Top of INPUT MATERIAL

theorem handlerEffect_unaryStack (f : AluOp) (s : State) : HandlerEffect s (unaryStack f s) := by
  unfold unaryStack
  rcases stackTop_cases s with ⟨-, underflow⟩ | ⟨a, rest, cells, top⟩
  · simpa only [underflow] using handlerEffect_raise _ s
  · simp only [top]
    split
    · exact handlerEffect_raise _ s
    · refine .commit fun bounded => ?_
      simpa [State.depth, cells] using bounded

theorem handlerEffect_jumpLiteral (c : Bool) (target : Index) (s : State) :
    HandlerEffect s (jumpLiteral c target s) := by
  rw [jumpLiteral_eq]
  exact .commit id

/-- Removing the top cell leaves a stack that fits. -/
theorem State.tail_fits (s : State) (bounded : s.depth ≤ s.SDEPTH) : s.stack.tail.length ≤ s.SDEPTH := by
  rw [List.length_tail]
  exact (Nat.sub_le _ 1).trans bounded

theorem handlerEffect_jumpStack (c : Bool) (s : State) : HandlerEffect s (jumpStack c s) := by
  unfold jumpStack
  split
  · exact handlerEffect_raise _ s
  · split
    · exact handlerEffect_raise _ s
    · cases c
      · exact .commit s.tail_fits
      · exact .commit s.tail_fits

/-! ## `push`, `pop` and `cmp` (41_stack_transfer.md R81, R82; 43_compare.md R99) -/

/-- A stack that is not full has room for one more cell. -/
theorem State.cons_fits {s : State} (room : ¬ s.stackFull = true) (v : BitVec s.N) (bounded : s.depth ≤ s.SDEPTH) :
    (v :: s.stack).length ≤ s.SDEPTH := by
  simp only [State.stackFull, beq_iff_eq] at room
  simp only [State.depth] at room bounded
  simp only [List.length_cons]
  omega

theorem handlerEffect_execPushReg (s : State) : HandlerEffect s (execPushReg s) := by
  unfold execPushReg
  split
  · exact handlerEffect_raise _ s
  · exact .commit (State.cons_fits ‹_› _)

theorem handlerEffect_execPushLit (imm : Index) (s : State) : HandlerEffect s (execPushLit imm s) := by
  unfold execPushLit
  split
  · exact handlerEffect_raise _ s
  · exact .commit (State.cons_fits ‹_› _)

theorem handlerEffect_execPop (s : State) : HandlerEffect s (execPop s) := by
  unfold execPop
  split
  · exact handlerEffect_raise _ s
  · exact .commit s.tail_fits

theorem handlerEffect_execCmpStack (s : State) : HandlerEffect s (execCmpStack s) := by
  unfold execCmpStack
  split
  · exact handlerEffect_raise _ s
  · exact .commit id

/-! ## Every instruction -/

/-- The handler of every instruction, by the shared form it calls; the 60 shapes that are left over raise their fault
(40_sequencer.md R72). -/
theorem handlerEffect_exec (i : Instr) (s : State) : HandlerEffect s (exec i s) := by
  cases i with
  | addStack => exact handlerEffect_binaryStack .add s
  | addReg rs1 rs2 rd => exact handlerEffect_binaryReg .add rs1 rs2 rd s
  | subStack => exact handlerEffect_binaryStack .sub s
  | subReg rs1 rs2 rd => exact handlerEffect_binaryReg .sub rs1 rs2 rd s
  | imulStack => exact handlerEffect_binaryStack .mul s
  | imulReg rs1 rs2 rd => exact handlerEffect_binaryReg .mul rs1 rs2 rd s
  | idivStack => exact handlerEffect_binaryStack .div s
  | idivReg rs1 rs2 rd => exact handlerEffect_binaryReg .div rs1 rs2 rd s
  | andStack => exact handlerEffect_binaryStack .and s
  | andReg rs1 rs2 rd => exact handlerEffect_binaryReg .and rs1 rs2 rd s
  | orStack => exact handlerEffect_binaryStack .or s
  | orReg rs1 rs2 rd => exact handlerEffect_binaryReg .or rs1 rs2 rd s
  | xorStack => exact handlerEffect_binaryStack .xor s
  | xorReg rs1 rs2 rd => exact handlerEffect_binaryReg .xor rs1 rs2 rd s
  | shlStack => exact handlerEffect_binaryStack .shl s
  | shlReg rs1 rs2 rd => exact handlerEffect_binaryReg .shl rs1 rs2 rd s
  | shrStack => exact handlerEffect_binaryStack .shr s
  | shrReg rs1 rs2 rd => exact handlerEffect_binaryReg .shr rs1 rs2 rd s
  | incStack => exact handlerEffect_unaryStack .inc s
  | incReg rs1 => exact handlerEffect_unaryReg .inc rs1 s
  | decStack => exact handlerEffect_unaryStack .dec s
  | decReg rs1 => exact handlerEffect_unaryReg .dec rs1 s
  | jeStack => exact handlerEffect_jumpStack _ s
  | jeLit target => exact handlerEffect_jumpLiteral _ target s
  | jmaStack => exact handlerEffect_jumpStack _ s
  | jmaLit target => exact handlerEffect_jumpLiteral _ target s
  | jneStack => exact handlerEffect_jumpStack _ s
  | jneLit target => exact handlerEffect_jumpLiteral _ target s
  | pushReg => exact handlerEffect_execPushReg s
  | pushLit imm => exact handlerEffect_execPushLit imm s
  | pop => exact handlerEffect_execPop s
  | cmpStack => exact handlerEffect_execCmpStack s
  | cmpReg => exact .commit id
  | skip => exact handlerEffect_same s
  | _ => exact handlerEffect_raise _ s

Bottom of INPUT MATERIAL

Pull out each line of the entries that contains "unfold".

OUTPUT OF THE TASK >>
  unfold unaryStack
  unfold jumpStack
  unfold execPushReg
  unfold execPushLit
  unfold execPop
  unfold execCmpStack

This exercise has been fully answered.